Подходили осторожно, с разных сторон. Я беспокоился, что мои спутники не разглядят сквозь хвою петуха, — хоть и большой, а уж так умеет сесть, укрыться. Оказалось, опасения ни к чему и случай безнадежный. Мошник был на вырубке, сидел на верхушке одинокой семенной сосны, как флюгер на шпиле. Он то высоко задирал голову, осторожно озираясь, то, согнув шею, разглядывал собак, изредка скиркая. Хеска и Ошка, задрав морды, напрягая и опуская уши, азартно лаяли и бегали вокруг дерева. Легкий парок вырывался из их пастей, эхо перекатывалось по лиственным опушкам.

Прячась за стволами, неподалеку друг от друга мы любовались на чудесную картину. Подойти по открытому невозможно. Николай Николаевич вопросительно поднял ружье в сторону глухаря. Я покачал рукой, он кивнул: понял. Долго мы так стояли, любовались, вдруг мошник — то ли ему надоело, то ли заметил неладное — сорвался и потянул через выруб.

К вечеру мы, ничего не добыв, вышли к станции. Дождались поезда. Он подошел — пыхтящий, маленький: два товарных, два пассажирских вагона. Подкинув на высокие, крутые ступеньки собак, мы забрались в темный вагон четвертого класса. Перед отправлением поезда появился кондуктор, поставил и зажег свечу — одну на два отсека вагона — и ушел. Тусклый огонек высветил пустые скамейки — мы одни. Поезд загрохотал, рванулся, скрипя и стуча всеми суставами, потащил нас со скоростью двадцати верст в час до станции Спасательная, где предстояла пересадка на ленинградский поезд.

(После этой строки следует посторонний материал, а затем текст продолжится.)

/-- TBU. -/
def readTbu (s : State) (did o : Nat) : Nat :=
  let t := s.tb
  let active := if t.servo = .freerun ∨ t.servo = .holdover then 0 else servoSource s
  if 0x100 ≤ o then readCad s did o
  else if 0x44 ≤ o ∧ o ≤ 0x50 then readPtpPort s (Tbl.at 0 t.portSel did) o
  else match o with
  | 0x00 => regWord [(t.lastCmd, 24, 8), (t.gen, 12, 4), (t.stepRefused.toNat, 9, 1), (t.refLost.toNat, 8, 1), (active, 4, 3), (t.servo.code, 0, 3)]
  | 0x04 => regWord [(t.servoEn.toNat, 31, 1), (t.domain, 24, 7), (t.profile, 12, 2), (t.octurPort, 8, 2), (t.srcBackup, 4, 3), (t.srcPrimary, 0, 3)]
  | 0x20 => t.kp.toNat
  | 0x24 => t.ki.toNat
  | 0x28 => unsigned 32 t.yReg
  | 0x2C => unsigned 32 t.offset
  | 0x30 => regWord [(t.outlier, 24, 8), (t.stepThreshold, 12, 12), (t.lockThreshold, 0, 12)]
  | 0x34 => regWord [(t.holdoverDelay, 16, 16), (t.freqLim, 0, 16)]
  | 0x38 => regWord [(t.utcValid.toNat, 31, 1), (t.utcOffset, 0, 16)]
  | 0x40 => Tbl.at 0 t.portSel did
  | 0x60 => regWord [(t.outWidth, 20, 12), (t.outForce.toNat, 4, 1), (t.ppsSel.toNat, 3, 1), (t.fldOutEn.toNat, 2, 1), (t.outEn.toNat, 1, 1), (t.inFalling.toNat, 0, 1)]
  | 0x64 => regWord [(t.outDelay, 16, 16), (t.inDelay, 0, 16)]
  | 0x70 => regWord [(unsigned 16 s.fldT.error, 16, 16), (s.fldT.relinks, 8, 8), (s.fldT.st.code, 0, 2)]
  | 0x74 => s.fldT.aFld.toNat
  | _ => 0

/-! ### ING, SPL, XFT, ERG (R177, R199, R224, R245) -/

/-- Coding of ING_STREAM_STATE.state: of several conditions the one lower in the table of R18. -/
def Stream.code (x : Stream) : Nat :=
  if !x.enabled then 0 else if x.contested.isSome then 5 else if x.frozen then 4 else if x.suspect then 3 else if x.silent then 2 else 1

/-- ING. -/
def readIng (s : State) (did o : Nat) : Nat :=
  let p := Tbl.at 0 s.ing.portSel did
  let y := ingPort s p
  let k := Tbl.at 0 s.ing.streamSel did
  let x := streamOf s k
  let c := s.cfg.streams.find k
  match o with
  | 0x00 => p
  | 0x04 => if p < 10 then y.rx else 0
  | 0x08 => if p < 10 then regWord [(y.unknown, 16, 16), (y.overflow, 8, 8), (y.malformed, 0, 8)] else 0
  | 0x10 => k
  | 0x14 => regWord [(x.code, 29, 3), ((c.map (·.kind)).getD 0, 26, 3), ((c.map (·.cadence)).getD 0, 16, 5), (x.lastIndex, 0, 16)]
  | 0x18 => regWord [(x.ringFull, 16, 16), (x.partials, 8, 8), (x.genDrop, 0, 8)]
  | 0x1C => regWord [(x.frozenCount, 24, 8), (x.gaps, 8, 16), (x.restarts, 2, 6), (x.lastRule, 0, 2)]
  | 0x20 => regWord [(s.ing.uEcc, 28, 4), (s.ing.uSteps, 20, 8), (s.ing.uBounds, 12, 8), (s.ing.uDrop, 0, 12)]
  | _ => 0

/-- SPL. -/
def readSpl (s : State) (did o : Nat) : Nat :=
  let c := Tbl.at 0 s.spl.cadSel did
  let k := Tbl.at 0 s.spl.streamSel did
  let x := streamOf s k
  match o with
  | 0x00 => c
  | 0x04 => regWord [(Tbl.at 0 s.spl.queries c, 19, 13), ((Tbl.at false s.spl.capacity c).toNat, 16, 1), (sat 16 (Tbl.at 0 s.spl.alignUs c), 0, 16)]
  | 0x10 => k
  | 0x14 => match x.deltaShown with
    | some d => unsigned 32 (d / 1000)
    | none => 0x80000000
  | 0x18 => regWord [(x.suspects, 24, 8), (x.run, 20, 4)]
  | 0x1C => regWord [(x.late, 16, 16), (x.missing, 8, 8), (x.extrap, 0, 8)]
  | _ => 0

/-- XFT. -/
def readXft (s : State) (did o : Nat) : Nat :=
  let k := Tbl.at 0 s.xft.jointSel did
  let j := Tbl.at JointSt.reset s.xft.joints k
  let c := s.cfg.joints.find k
  let g := Tbl.at 0 s.xft.egoSel did
  let e := if (s.cfg.egos.find g).isSome then Tbl.at Ego.reset s.xft.egos g else Ego.reset
  match o with
  | 0x00 => k
  | 0x04 => regWord [(j.primary.referenced.toNat, 31, 1), (j.check.referenced.toNat, 30, 1), ((c.any (·.zHome)).toNat, 29, 1), ((c.any (·.prismatic)).toNat, 28, 1),
      (j.slips, 16, 8), (j.range, 8, 8), ((c.map (·.rig)).getD 0, 4, 4), ((c.map (fun y => y.position - 1)).getD 0, 0, 4)]
  | 0x10 => g
  | 0x14 => regWord [(e.st.code, 30, 2), (e.coast, 26, 4), (min e.refAge 15, 22, 4), (e.iterations, 18, 4), (e.inliers, 0, 16)]
  | 0x18 => regWord [(e.reseeds, 16, 16), (e.failures, 0, 16)]
  | 0x1C => regWord [(s.xft.capacity.toNat, 31, 1), (s.xft.poisoned.length, 16, 13), (sat 16 s.xft.poseUs, 0, 16)]
  | _ => 0

/-- ERG. -/
def readErg (s : State) (did o : Nat) : Nat :=
  let k := Tbl.at 0 s.geo.ergSel did
  let x := Tbl.at ErgUnit.reset s.geo.erg k
  match o with
  | 0x00 => k
  | 0x04 => regWord [(x.level, 30, 2), (x.truncated.toNat, 29, 1), (x.storeErr.toNat, 28, 1), (x.stash, 19, 4), (x.entries, 0, 19)]
  | 0x08 => regWord [(sat 16 x.buildUs, 16, 16), (sat 16 x.opUs, 0, 16)]
  | 0x0C => regWord [(x.reefs, 16, 16), (x.truncations, 0, 16)]
  | 0x10 => sat 32 x.truncPoints
  | 0x14 => sat 32 x.oov
  | 0x18 => sat 32 x.evicted
  | _ => 0

/-! ### SEQ, SLV, LYT (R269, R367, R389, R413) -/

/-- Jobs that wait for a core or engine. -/
def waitingFor (js : List Job) (k : Nat) : Nat := sat 8 (js.filter (fun j => j.on_ == none || j.on_ == some k)).length

/-- Coding of SEQ_STATE.state. -/
def Seq.code (q : Seq) : Nat := if q.failed then 3 else if q.waiting.any (fun a => a.since.isSome) then 2 else 1

/-- SEQ. -/
def readSeq (s : State) (did o : Nat) : Nat :=
  let k := Tbl.at 0 s.seq.sel did
  let q := seqOf s k
  let p := Tbl.at 0 s.seq.poolSel did
  let x := poolOf s p
  let waiters := (s.seq.seqs.filter (fun t => t.2.active && t.2.pool == p && t.2.waiting.any (fun a => a.since.isSome))).length
  match o with
  | 0x00 => k
  | 0x04 => (q.map (fun q => regWord [(q.code, 30, 2), (q.guarded.toNat, 29, 1), (q.policy, 27, 2), (q.pending.isSome.toNat, 26, 1), (q.pool, 20, 4), (q.held.length, 0, 17)])).getD 0
  | 0x10 => (q.map (fun q => regWord [(q.rpp, 22, 10), (q.count, 0, 17)])).getD 0
  | 0x14 => (q.map (fun q => regWord [(q.slides, 16, 16), (q.exhausted, 8, 8), (q.discarded, 0, 8)])).getD 0
  | 0x20 => p
  | 0x24 => regWord [(x.enable.toNat, 31, 1), (x.guarded.toNat, 30, 1), (sat 8 waiters, 22, 8), (x.free, 0, 22)]
  | _ => 0

/-- SEQ_PIPE_STATUS of a core. -/
def readPipe (s : State) (c : Nat) : Nat :=
  let x := pipeOf s c
  regWord [(x.job.isSome.toNat, 31, 1), (x.cls.toNat, 30, 1), (x.checkFail.toNat, 29, 1), (waitingFor s.seq.waiting c, 16, 8), (x.lastStatus, 8, 8), (sat 8 x.emptyRows, 0, 8)]

/-- SLV. -/
def readSlv (s : State) (did o : Nat) : Nat :=
  let k := Tbl.at 0 s.slv.sel did
  let x := Tbl.at SolveUnit.reset s.slv.units k
  if o = 0 then k
  else if 6 ≤ k then 0
  else match o with
  | 0x04 => sat 32 x.solves
  | 0x08 => regWord [(x.misses, 24, 8), (x.numerics, 16, 8), (x.limits, 8, 8), (x.checks, 0, 8)]
  | 0x0C => sat 32 x.pivots
  | 0x10 => regWord [(sat 16 x.maxUs, 16, 16), (sat 16 x.lastUs, 0, 16)]
  | _ => 0

/-- SLV_UNIT_STATUS of a core. -/
def readSolver (s : State) (c : Nat) : Nat :=
  let x := Tbl.at SolveUnit.reset s.slv.units c
  regWord [(x.job.isSome.toNat, 31, 1), (x.cls.toNat, 30, 1), (x.checkFail.toNat, 29, 1), (x.streamed.toNat, 28, 1), (waitingFor s.slv.waiting c, 16, 8),
    (x.lastStatus, 8, 8), (x.lastIter, 0, 8)]

/-- Grid registers of the LYT window. -/
def readGrid (s : State) (did o : Nat) : Nat :=
  let k := Tbl.at 0 s.geo.gridSel did
  let c := s.cfg.grids.find k
  let x := if c.isSome then Tbl.at Grid.reset s.geo.grids k else Grid.reset
  match o with
  | 0x8000 => k
  | 0x8004 => regWord [(x.level, 30, 2), ((c.any (·.guarded)).toNat, 29, 1), ((c.any (·.enable)).toNat, 28, 1), (x.contested, 0, 17)]
  | 0x8008 => regWord [(x.unseen, 0, 17)]
  | 0x800C => regWord [(sat 16 x.fuseUs, 16, 16), (sat 16 x.liftUs, 0, 16)]
  | 0x8010 => regWord [(sat 16 x.voted, 16, 16), (sat 16 x.contests, 0, 16)]
  | 0x8014 => regWord [(sat 16 s.geo.monJoint, 0, 16)]
  | _ => 0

Николай Николаевич на охоте был неразговорчив — очень увлечен, на таборе — спал, а в поезде разговорился…

Мои дневниковые записи весьма подробны, но касаются больше вопросов охотничьих: компании, времени, места, собак, результатов охоты и в меньшей степени любых отвлеченностей. Однако, напрягая память с помощью небольших намеков, зная, чем жил собеседник, его характер и привычки, я могу с той или иной точностью восстановить и темы разговоров.

Николай Николаевич, конечно, начал с того, что хорошо бы ему завести лайку, ходить по глухарям и — страшно интересно (это он с моих слов) за медведем и рысью, не по белке и мелкому пушняку (скажем, кунице или норке), — это уже не спорт, а промысел и постоянное неприятное шкуродерство. Дальше разговор шел о недавно опубликованном известии об экспедиции Обручева. «Удивительная страна! — восхищался и радовался Николай Николаевич. — Это надо же, в наше время обнаружить, найти целый хребет! В длину и ширину больше Кавказа, высоты три тысячи». И тут свое излюбленное: «Знаете, это здорово!»

Дальше все, что он говорил, можно было подвести под рубрику этого восклицания. Он взволнованно рассказывал, как строился и строится Физико-технический институт, как разоренная, по существу нищая, страна невероятно щедро откликается на призыв Абрама Федоровича Иоффе, дает даже валюту.

Николай Николаевич хорошо это знал: он несколько лет, продолжая заниматься наукой, был вроде заместителя директора по хозяйственной части института, с невероятной энергией и весьма удачно доставал откуда только мог приборы, оборудование, всяческие материалы — от электрокабеля до царской мебели из Зимнего дворца.

В те годы отношение ученых к новой власти колебалось от полного приятия до скрытой враждебности среди меньшинства при неопределенной позиции большинства. Последнее я бы назвал настороженным выжиданием.

А Николай Николаевич? Преодолев несколько жизненных барьеров, он еще молодым человеком решительно и бесповоротно перешел на сторону Советской власти, шел по этому пути без колебаний, что вполне логично привело его в партию. Все это несмотря на то, что семья, офицерская среда (во время войны с Германией его как студента мобилизовали в военное училище), казалось, могли бы привести в ряды противоборствующих.